I'm afraid we can't give any insights into why a particular site decides that they need a verification page. However, if they're giving you some authentication page to check whether you're human, it probably means that they;re no happy with you scraping their site.

For verification/accuracy for other viewers, I believe the following is a pertinent clarification:

'Insights can't be given into why a particular site decides that they need a verification page even when PythonAnywhere is the only apparent culprit variable [1]'

[1] -- The validation page only arises when code is run from PythonAnywhere.

Side note: There is presently not reason to assume more than the face value of javascript validation (as stated on the page); As certain sites' sales may even be facilitated by certain robotic processes, it's usually not automatically assumed that data is being stolen -- They are probably happy when you follow what is delineated in fine print.

I don't think this is a PythonAnywhere thing. Sounds more like

  1. different library version
  2. the IP being checked more stringently because of too many accesses within a certain time period etc

It is also possible that other people on PythonAnywhere are also accessing the same site from the same PythonAnywhere IP and so you are getting less access attempts before being asked to validate again.

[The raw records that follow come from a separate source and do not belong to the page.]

-- ==== Sys2Proof/Machine/State.lean ====
section
/-! DEFINITION. The machine's state as plain data, the reasons a step can stop, and the state after reset (INVENTORY.md, State). -/
namespace Sys2Proof.Machine

/-- All memory of the machine as one list of bytes: addresses strictly rising, no entry equal to 0x00, which is what an
unlisted address reads as (NOTES.md, Assumptions 1 and 2). -/
abbrev Memory := List Host.Cell

/-- Which part of a clock the machine is in (NOTES.md, Assumption 6): events at its start, then points and landings; what follows from
them; the issue of bundles; what ends the clock. -/
inductive Phase where
  | events | settle | issue | finish
deriving DecidableEq, Repr

/-- A hardware loop level (R158). -/
structure Level where
  start : CodeAddr
  stop : CodeAddr
  rem : BitVec 32
deriving DecidableEq, Repr

/-- A queue entry: its number, contents, format tag, whether its data has arrived, and whether it came from silently expired rows
and is not yet poppable (R48, R50, R188). -/
structure QEntry where
  id : Nat
  data : Image
  tag : Tag
  arrived : Bool
  zeroed : Bool
deriving DecidableEq, Repr

/-- A vector register: image and format tag (R46). -/
structure VReg where
  data : Image
  tag : Tag
deriving DecidableEq, Repr

/-- Where a result in flight lands (R315, R383). -/
inductive Dest where
  | x (r : Nat)
  | v (r : Nat)
  | p (r : Nat)
  | t (r : Nat)
  | tAdj (r : Nat) (sp : Bool) (c : Val)   -- an adjoint update of `tdn`, added when it lands in its mode (R268)
  | oq (q : Nat) (id : Nat)
  | rq (q : Nat) (id : Nat)
  | flags
  | spr (n : Nat)
deriving DecidableEq, Repr

/-- A result in flight: landing clock, slot of the instruction (0 A to 3 X; 4 a delivery of `xmit`), issue order, destination,
lane or bit mask, data, tag and flags (R38, R217, R315). -/
structure Latch where
  land : Nat
  rank : Nat
  seq : Nat
  dest : Dest
  mask : Pred
  data : Image
  tag : Tag
  flags : BitVec 8
deriving DecidableEq, Repr

/-- A revocable access syllable (R385): issue order, the syllable, its bundle, captured operands, queue entries, the checks
still to come, the `ldq` rows already poppable at its issue, the handle of an
`hld`, its first failed check (cause, info, address), and what an `hld` has read of a local record. -/
structure Revoc where
  seq : Nat
  ex : Bool
  syl : Nat
  pc : CodeAddr
  xa : Word
  xb : Word
  ids : List Nat
  left : Nat
  done : Nat
  key : Nat
  failed : Option (Nat × Word × Word)
  record : BitVec 512
deriving DecidableEq, Repr

/-- A layout-cache entry (R72): generation, record, and whether the record has arrived. -/
structure LEntry where
  gen : BitVec 6
  record : BitVec 512
  arrived : Bool
deriving DecidableEq, Repr

/-- A trap chosen or waiting to be taken: cause, `tinfo`, fault address (R382, R384), its order in R378, and whether the bundle
that raised it has issued (`trap`, R182). -/
structure Trap where
  cause : Nat
  info : Word
  addr : Word
  order : Nat
deriving DecidableEq, Repr

/-- A trap entry that waits for revocable syllables to pass or fail (R380): the candidate and the trap point's clock. -/
structure TrapWait where
  trap : Trap
  ct : Nat
deriving DecidableEq, Repr

/-- A fault an engine or the array has made pending on a deck (R377, R400): engine 0-2, or 3 for the array. -/
structure Pending where
  eng : Nat
  num : Nat
  cause : Nat
  info : Word
  addr : Word
deriving DecidableEq, Repr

But in general, I would definitely agree with Glenn that any JS validation/check (eg: please fill in a captcha) to be guards against scraping.

Understood. While the same module versions are being used, what’s left are the underlying environmental variables (any differences [apparently aside from IPs]* in what is being sent to the website in the request) that are different within PythonAnywhere [1].

*Key here is that the request works as launched as its own scheduled task but not when launched from within a thread started from a scheduled task [so it doesn’t initially appear to be the IP].

[1] — As finding and making use of these differences may be untenable, it’s understood that another path forward may be in order.

Thank you for all of your reviews. If they arise, any other details would be appreciated. Otherwise, it appears that there may be options to navigate from here.

Re: JS validation, Agreed: it’s clear that it is one of the purposes. My point was that it should be treated case-by-case, which I thought might be conveyed better than simply ‘They’re probably not happy with you scraping their site.’ If they can prevent anyone from easily taking the data they’ve collated or extenuating their resources, they should do that of course. It's not my goal to do either.